The series expansion of $f_3$ is given by

$$f_3\left(z\right)=z-\frac{1}{2}{z}^2+\frac{1}{4}{z}^3-\frac{1}{72}{z}^4-\frac{11}{144}{z}^5+\cdots ,z\in \mathbb{D}.$$

(72)

This completes the proof Theorem 3. □

4. Conclusions

In this paper, we investigated some coefficient-related problems for the class ${\mathcal{G}}_{3/2}$, which is defined by the ratio of analytic representations of convex and starlike functions.

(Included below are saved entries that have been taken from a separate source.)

/-- States and operands that meet the hypotheses of KeyCommandsComplete, clause by clause. -/
theorem wit_KeyCommandsComplete :
    (∃ (t : Nat) (ch : Fin 130) (r : Request) (s₀ : State) (s : State) (st : Staged) (i : Nat), Ready 0x0300 t ch r s₀ s ∧ blobArgsOk 0x0300 0 r.args = some r.args ∧ r.staged = some st ∧ stagedLive s st = true ∧ (s.hwd.reg.find? fun e => e.2.channel == ch.val && e.2.keyId == blobId st.blob && e.2.gen == blobGen st.blob) = none ∧ tfree s.hwd.reg 3 4093 = some i ∧ loadFits s st.blob false = true) ∧
    (∃ (t : Nat) (ch : Fin 130) (r : Request) (s₀ : State) (s : State) (st : Staged), Ready 0x0301 t ch r s₀ s ∧ blobArgsOk 0x0301 0 r.args = some r.args ∧ keyReplaceOk s ch.val r.args = true ∧ r.staged = some st ∧ sweeps s (u32At r.args 0) = false ∧ loadFits s st.blob (((keyEntry s (u32At r.args 0)).map (·.pinned)).getD false) = true) ∧
    (∃ (t : Nat) (ch : Fin 130) (r : Request) (s₀ : State) (s : State) (h : Nat) (e : KeyEntry), Ready 0x0302 t ch r s₀ s ∧ parseArgs [4] r.args = some [h] ∧ mayModify s ch.val h = true ∧ keyEntry s h = some e ∧ sweeps s h = true) ∧
    (∃ (t : Nat) (ch : Fin 130) (r : Request) (s₀ : State) (s : State) (h : Nat) (e : KeyEntry) (s₁ : State), Ready 0x0302 t ch r s₀ s ∧ parseArgs [4] r.args = some [h] ∧ mayModify s ch.val h = true ∧ keyEntry s h = some e ∧ sweeps s h = false ∧ s₁ = writeGen e.keyId (storedGen s e.keyId + 1) (respond ch r stOk 0 (leBytes 4 (storedGen s e.keyId + 1)) s)) ∧
    (∃ (t : Nat) (ch : Fin 130) (r : Request) (s₀ : State) (s : State) (h : Nat) (e : KeyEntry), Ready 0x0303 t ch r s₀ s ∧ parseArgs [4] r.args = some [h] ∧ mayQuery s ch.val h = true ∧ keyEntry s h = some e ∧ (e.counted = false ∨ counterOf s e.keyId = none)) ∧
    (∃ (t : Nat) (ch : Fin 130) (r : Request) (s₀ : State) (s : State) (h : Nat) (e : KeyEntry) (c : Fin 64), Ready 0x0303 t ch r s₀ s ∧ parseArgs [4] r.args = some [h] ∧ mayQuery s ch.val h = true ∧ keyEntry s h = some e ∧ e.counted = true ∧ counterOf s e.keyId = some c) ∧
    (∃ (t : Nat) (ch : Fin 130) (r : Request) (s₀ : State) (s : State) (st : Staged) (c : Fin 2), Ready 0x0304 t ch r s₀ s ∧ blobArgsOk 0x0304 193 r.args = some r.args ∧ u8At r.args 0 = c.val ∧ r.staged = some st ∧ hwdDead s = false ∧ storedGen s (blobId st.blob) ≤ blobGen st.blob ∧ pinnedSlots s + bit 0 (slotMaterial s (.key (c.val + 1))).isNone + bit 0 (slotMaterial s (.command c.val)).isNone ≤ 64) :=
  ⟨⟨0, 0, (reqBlob 0x300 [] 9 2 []), (taken 0 (reqBlob 0x300 [] 9 2 []) up), _, _, _, ⟨rfl, by decide +kernel⟩, by decide +kernel, someGet (by decide +kernel), by decide +kernel, by decide +kernel, someGet (by decide +kernel), by decide +kernel⟩,
   ⟨0, 0, (reqBlob 0x301 (leBytes 4 7) 9 2 []), (taken 0 (reqBlob 0x301 (leBytes 4 7) 9 2 []) (withKey 9 2 (zeros 32) up)), _, _, ⟨rfl, by decide +kernel⟩, by decide +kernel, by decide +kernel, someGet (by decide +kernel), by decide +kernel, by decide +kernel⟩,
   ⟨0, 0, (req 770 (args [(4, 7)])), (taken 0 (req 770 (args [(4, 7)])) (modMm (fun m => { m with parts := [(5, { part0 with sealKey := 7, oldPair := some { xts := zeros 64, tag := zeros 16 } })] }) (withKey 9 4 (zeros 64) up))), _, 7, _, ⟨rfl, by decide +kernel⟩, by decide +kernel, by decide +kernel, someGet (by decide +kernel), by decide +kernel⟩,
   ⟨0, 0, (req 770 (args [(4, 7)])), (taken 0 (req 770 (args [(4, 7)])) (withKey 9 2 (zeros 32) up)), _, 7, _, _, ⟨rfl, by decide +kernel⟩, by decide +kernel, by decide +kernel, someGet (by decide +kernel), by decide +kernel, rfl⟩,
   ⟨0, 0, (req 771 (args [(4, 7)])), (taken 0 (req 771 (args [(4, 7)])) (withKey 9 2 (zeros 32) up)), _, 7, _, ⟨rfl, by decide +kernel⟩, by decide +kernel, by decide +kernel, someGet (by decide +kernel), Or.inl (by decide +kernel)⟩,
   ⟨0, 0, (req 771 (args [(4, 7)])), (taken 0 (req 771 (args [(4, 7)])) (modHwd (fun h => { h with counters := vset h.counters 63 { UseCounter.reset with binding := 9 } }) (modHwd (fun h => { h with reg := tset 7 { blob := blob0 9 2 2, chain := [], channel := 0, uses := 0 } h.reg }) (withKey 9 2 (zeros 32) up)))), _, 7, _, 63, ⟨rfl, by decide +kernel⟩, by decide +kernel, by decide +kernel, someGet (by decide +kernel), by decide +kernel, by decide +kernel⟩,
   ⟨0, 0, (reqBlob 0x304 [1, 0] 9 2 (zeros 193)), (taken 0 (reqBlob 0x304 [1, 0] 9 2 (zeros 193)) up), _, _, 1, ⟨rfl, by decide +kernel⟩, by decide +kernel, by decide +kernel, someGet (by decide +kernel), by decide +kernel, by decide +kernel, by decide +kernel⟩⟩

Fekete–Szegö-type inequalities and upper bounds for the second and third Hankel determinant were obtained. The calculation is based on the relationship between the coefficients of functions in the considered class and the coefficients for the corresponding Carathéodory class. The results may inspire further investigations on getting more sharp bounds related with functional such as $a_3{a}_5-a_4^2$, $a_4-a_2{a}_3$ and $a_5-a_3^2$. By making use of the concept of q-calculus, it is also interesting to investigate a more general class of this type.